King’s purpose, however, is demonstrate the clear and firm relationship between government spending – the fiscal side of the equation – and monetary policy. How much money is in supply (called M2 in America and M3 in Europe, the UK, and South Africa) and the effect interest rates have on how people spend that money.

In years gone by, interest rates were set by the markets. Now they’re a function of central banks, but King is very much of the opinion that central bankers have fallen asleep at the wheel, believing that because inflation has been absent for so many years in most major economies, it has been permanently vanquished.
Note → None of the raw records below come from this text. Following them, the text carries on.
/-- R50: the reading commands change no state, and repeating one gives the same response. -/
def Obligations.ReadingCommandsChangeNoState : Prop :=
  ∀ (i : Instr) (s t : State), exec i s = .next t →
    (match i with
      | .regRead _ _ | .testBit _ _ _ | .isTxEmpty _ | .isDataReady _ | .getError _ => True
      | _ => False) →
    ∃ r, t = { s with responses := s.responses ++ [r] } ∧
      exec i t = .next { s with responses := s.responses ++ [r, r] }

/-- R73: IS_TX_EMPTY ends as TEST_BIT SR, TXE does, and IS_DATA_READY as TEST_BIT SR, RXNE, though they
decode as distinct commands. -/
def Obligations.PollingCommandsEqualTheirTestBits : Prop :=
  ∀ (hp : Bool) (s : State),
    exec (.isTxEmpty hp) s = exec (.testBit hp .sr 0) s ∧
    exec (.isDataReady hp) s = exec (.testBit hp .sr 1) s ∧
    decode (encode (.isTxEmpty hp)) ≠ decode (encode (.testBit hp .sr 0)) ∧
    decode (encode (.isDataReady hp)) ≠ decode (encode (.testBit hp .sr 1))

/-! ### INIT and TEARDOWN -/

/-- R82 with R83, R84 and R85: INIT in either lifecycle state. After a failed draw the fields other than
`line_out` hold no value, and the statement gives them none. -/
def Obligations.InitBuildsTheResetState : Prop :=
  (∀ cfg s, exec (.init false cfg) s
    = .next { s with responses := s.responses ++ [⟨0x0100, []⟩] }) ∧
  (∀ hp s, exec (.init hp none) s
    = .next { s with responses := s.responses ++ [⟨0x0100, []⟩] }) ∧
  (∀ (c : UartConfig) (s : State), s.params.allocCanFail = false ∨ s.allocDraw = .ok →
    exec (.init true (some c)) s
      = .next { s with
          life := .ready
          cfg := c
          dr := 0x00
          sr := 0x01
          cr1 := 0x00
          cr2 := if c.stopBits = .two then 0x20 else 0x00
          brr := brrEncode s.params.brr c.baud
          txq := some []
          rxq := some []
          txInterruptEnabled := false
          rxInterruptEnabled := false
          errorInterruptEnabled := false
          txBusy := false
          rxBusy := false
          currentError := .noError
          responses := s.responses ++ [⟨0x0000, []⟩] }) ∧
  (∀ (c : UartConfig) (s : State), s.params.allocCanFail = true → s.allocDraw ≠ .ok →
    ∃ t, exec (.init true (some c)) s = .next t ∧
      t.life = .uninit ∧ t.txq = none ∧ t.rxq = none ∧ t.lineOut = s.lineOut ∧
      t.responses = s.responses ++ [⟨0x0600, []⟩] ∧ t.refusals = s.refusals ∧
      t.schedule = s.schedule ∧ t.params = s.params) ∧
  (∀ hp cfg, decode (.command (formatI hp cfg) []) = .ok (.init hp cfg))

/-- R86: TEARDOWN. The fields other than `line_out` hold no value afterwards, and the statement gives
them none. -/
def Obligations.TeardownReleasesTheInstance : Prop :=
  (∀ s, exec (.teardown false) s = .fault .noInstance) ∧
  (∀ s, s.life = .uninit → exec (.teardown true) s = .fault .notInitialised) ∧
  (∀ s : State, s.life = .ready →
    ∃ t, exec (.teardown true) s = .next t ∧
      t.life = .uninit ∧ t.txq = none ∧ t.rxq = none ∧ t.lineOut = s.lineOut ∧
      t.responses = s.responses ++ [⟨0x0000, []⟩] ∧ t.refusals = s.refusals ∧
      t.schedule = s.schedule ∧ t.params = s.params ∧ exec (.teardown true) t = .fault .notInitialised) ∧
  (∀ hp : Bool, decode (.command (0xD#4 ++ BitVec.ofBool hp ++ 0#11) []) = .ok (.teardown hp))

/-- R17: the block turns Ready only by an INIT whose FIFOs are acquired, and Uninit only by a TEARDOWN or
an INIT whose FIFOs are not. -/
def Obligations.OnlyInitAndTeardownChangeLife : Prop :=
  ∀ (i : Instr) (s t : State), exec i s = .next t →
    (s.life = .uninit → t.life = .ready →
      ∃ c, i = .init true (some c) ∧ (s.params.allocCanFail = false ∨ s.allocDraw = .ok)) ∧
    (s.life = .ready → t.life = .uninit →
      i = .teardown true ∨
      ∃ c, i = .init true (some c) ∧ s.params.allocCanFail = true ∧ s.allocDraw ≠ .ok)

/-- R87: between two INITs no command or event writes `cfg`, CR2 or BRR. -/
def Obligations.ConfigurationIsImmutable : Prop :=
  ∀ (i : Instr) (s t : State), exec i s = .next t →
    (∀ hp cfg, i ≠ .init hp cfg) → (∀ hp, i ≠ .teardown hp) →
      t.cfg = s.cfg ∧ t.cr2 = s.cr2 ∧ t.brr = s.brr

/-- R33, R7: under every admitted `BRR_ENCODE` the baud rate can be recovered from BRR, and the spec's
default, 115200 over the baud rate, is an admitted one. -/
def Obligations.BrrDistinguishesBaudRates : Prop :=
  (∀ p : Params, p.wf → Function.Injective (brrEncode p.brr)) ∧
  Params.reference.wf ∧
  brrEncode BrrTable.default .b9600 = BitVec.ofNat 8 (115200 / 9600) ∧
  brrEncode BrrTable.default .b19200 = BitVec.ofNat 8 (115200 / 19200) ∧
  brrEncode BrrTable.default .b38400 = BitVec.ofNat 8 (115200 / 38400) ∧
  brrEncode BrrTable.default .b57600 = BitVec.ofNat 8 (115200 / 57600) ∧
  brrEncode BrrTable.default .b115200 = BitVec.ofNat 8 (115200 / 115200)

/-- R37, R38: no step but INIT writes `rx_busy` or an `*_interrupt_enabled` flag (TEARDOWN leaves them
without a value), and none reads one: with other values in them every instruction ends the same way, and
in the same state but for them. -/
def Obligations.InertFlagsAreNeitherReadNorWritten : Prop :=
  (∀ (i : Instr) (s t : State), exec i s = .next t →
    (∀ hp cfg, i ≠ .init hp cfg) → (∀ hp, i ≠ .teardown hp) →
      t.rxBusy = s.rxBusy ∧ t.txInterruptEnabled = s.txInterruptEnabled ∧
      t.rxInterruptEnabled = s.rxInterruptEnabled ∧
      t.errorInterruptEnabled = s.errorInterruptEnabled) ∧
  (∀ (i : Instr) (s u : State) (a b c d : Bool),
    u = { s with
      rxBusy := a, txInterruptEnabled := b, rxInterruptEnabled := c, errorInterruptEnabled := d } →
    (∀ t, exec i s = .next t →
      ∃ t', exec i u = .next t' ∧
        { t' with
          rxBusy := t.rxBusy, txInterruptEnabled := t.txInterruptEnabled
          rxInterruptEnabled := t.rxInterruptEnabled
          errorInterruptEnabled := t.errorInterruptEnabled } = t) ∧
    (∀ f, exec i s = .fault f → exec i u = .fault f))

/-! ### The transmit path -/

/-- R89: SEND_BYTE. -/
def Obligations.SendByteQueuesOneByte : Prop :=
  (∀ b s, exec (.sendByte false b) s
    = .next { s with responses := s.responses ++ [⟨0x0100, []⟩] }) ∧
  (∀ b s, s.life = .uninit → exec (.sendByte true b) s = .fault .notInitialised) ∧
  (∀ (b : Byte) (s : State) (q : List Byte), s.life = .ready → s.txq = some q →
    q.length = s.params.cap →
    exec (.sendByte true b) s = .next { s with responses := s.responses ++ [⟨0x0500, []⟩] }) ∧
  (∀ (b : Byte) (s : State) (q : List Byte), s.life = .ready → s.txq = some q →
    q.length ≠ s.params.cap →
    exec (.sendByte true b) s
      = .next { s with
          txq := some (q ++ [b]), dr := b, txBusy := true, sr := s.sr &&& 0xFA
          responses := s.responses ++ [⟨0x0000, []⟩] }) ∧
  (∀ (hp : Bool) (b : Byte),
    decode (.command (0x1#4 ++ BitVec.ofBool hp ++ 0#3 ++ b) []) = .ok (.sendByte hp b))

/-- R90: SEND_BUFFER accepts the first `min(|p|, CAP - |txq|)` bytes. -/
def Obligations.SendBufferQueuesWhatFits : Prop :=
  (∀ p s, exec (.sendBuffer false p) s = .fault .noInstance) ∧
  (∀ p s, s.life = .uninit → exec (.sendBuffer true p) s = .fault .notInitialised) ∧
  (∀ (p : List Byte) (s : State) (q : List Byte) (n : Nat), s.life = .ready → s.txq = some q →
    q.length ≤ s.params.cap → n = min p.length (s.params.cap - q.length) →
    (n = 0 → exec (.sendBuffer true p) s
      = .next { s with responses := s.responses ++ [⟨0x0000, []⟩] }) ∧
    (0 < n → exec (.sendBuffer true p) s
      = .next { s with
          txq := some (q ++ p.take n), dr := p.getD (n - 1) 0, txBusy := true, sr := s.sr &&& 0xFA
          responses := s.responses ++ [⟨0x00#8 ++ BitVec.ofNat 8 n, []⟩] })) ∧
  (∀ (hp : Bool) (p : List Byte), p.length ≤ 255 →
    decode (.command (0x2#4 ++ BitVec.ofBool hp ++ 0#3 ++ BitVec.ofNat 8 p.length) p)
      = .ok (.sendBuffer hp p))

/-- R91: IS_TX_EMPTY. -/
def Obligations.IsTxEmptyAnswersTxe : Prop :=
  (∀ s, exec (.isTxEmpty false) s = .fault .noInstance) ∧
  (∀ s, s.life = .uninit → exec (.isTxEmpty true) s = .fault .notInitialised) ∧
  (∀ s : State, s.life = .ready →
    exec (.isTxEmpty true) s
      = .next { s with responses := s.responses ++ [⟨0x00#8 ++ (s.sr &&& 0x01), []⟩] }) ∧
  (∀ (s : State) (q : List Byte), s.Inv → s.life = .ready → s.txq = some q →
    exec (.isTxEmpty true) s
      = .next { s with
          responses := s.responses ++ [⟨if q = [] then 0x0001 else 0x0000, []⟩] }) ∧
  (∀ hp : Bool, decode (.command (0x3#4 ++ BitVec.ofBool hp ++ 0#11) []) = .ok (.isTxEmpty hp))

/-- R92, R101: TX_SHIFT where it is enabled, without and with LOOPBACK. A looped-back byte is received in
the same step and carries no error; into a full RX FIFO it overruns. -/
def Obligations.TxShiftPutsOldestByteOnLine : Prop :=
  ∀ (s : State) (b : Byte) (q : List Byte) (v : Byte), s.life = .ready → s.txq = some (b :: q) →
    v = b &&& (if s.cfg.dataBits = .seven then 0x7F else 0xFF) →
    (s.params.loopback = false →
      (q ≠ [] → exec .txShift s
        = .next { s with txq := some q, lineOut := s.lineOut ++ [v] }) ∧
      (q = [] → exec .txShift s
        = .next { s with
            txq := some [], lineOut := s.lineOut ++ [v], txBusy := false, sr := s.sr ||| 0x05 })) ∧
    (∀ r, s.params.loopback = true → s.rxq = some r → r.length ≠ s.params.cap →
      (q ≠ [] → exec .txShift s
        = .next { s with
            txq := some q, lineOut := s.lineOut ++ [v], rxq := some (r ++ [v])
            sr := s.sr ||| 0x02 }) ∧
      (q = [] → exec .txShift s
        = .next { s with
            txq := some [], lineOut := s.lineOut ++ [v], rxq := some (r ++ [v])
            txBusy := false, sr := s.sr ||| 0x07 })) ∧
    (∀ r, s.params.loopback = true → s.rxq = some r → r.length = s.params.cap →
      (q ≠ [] → exec .txShift s
        = .next { s with
            txq := some q, lineOut := s.lineOut ++ [v]
            sr := s.sr ||| 0x20, currentError := .overrunError }) ∧
      (q = [] → exec .txShift s
        = .next { s with
            txq := some [], lineOut := s.lineOut ++ [v], txBusy := false
            sr := s.sr ||| 0x25, currentError := .overrunError }))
This, he suggests, has allowed central banks to take on responsibilities other than purely maintaining price stability via inflation control. He cites the European Central Bank as an example, defending the euro and supporting eurozone countries in financial difficulty.

Nor is it just the Europeans: many governments around the world have resorted to post-pandemic quantitative easing, whereby their central banks buy huge amounts of government debt. This, King maintains, is inflationary because it’s a form of printing money and causes a rapid increase in the money supply.

He ends the book with 14 lessons from which we can all learn, but they should be taken to heart by central bankers and politicians, especially those in charge of the fiscus. In the briefest of summaries, his key point is that monetary policy must regain the upper hand against its fiscal counterpart; when politicians overspend, which they always do, a truly independent central banks needs to have the mandate and the means – sharp teeth in the form of interest rates – to snap back and halt the rot. Otherwise inflation will once again stagger from the dark undergrowth, wreaking havoc in its wake.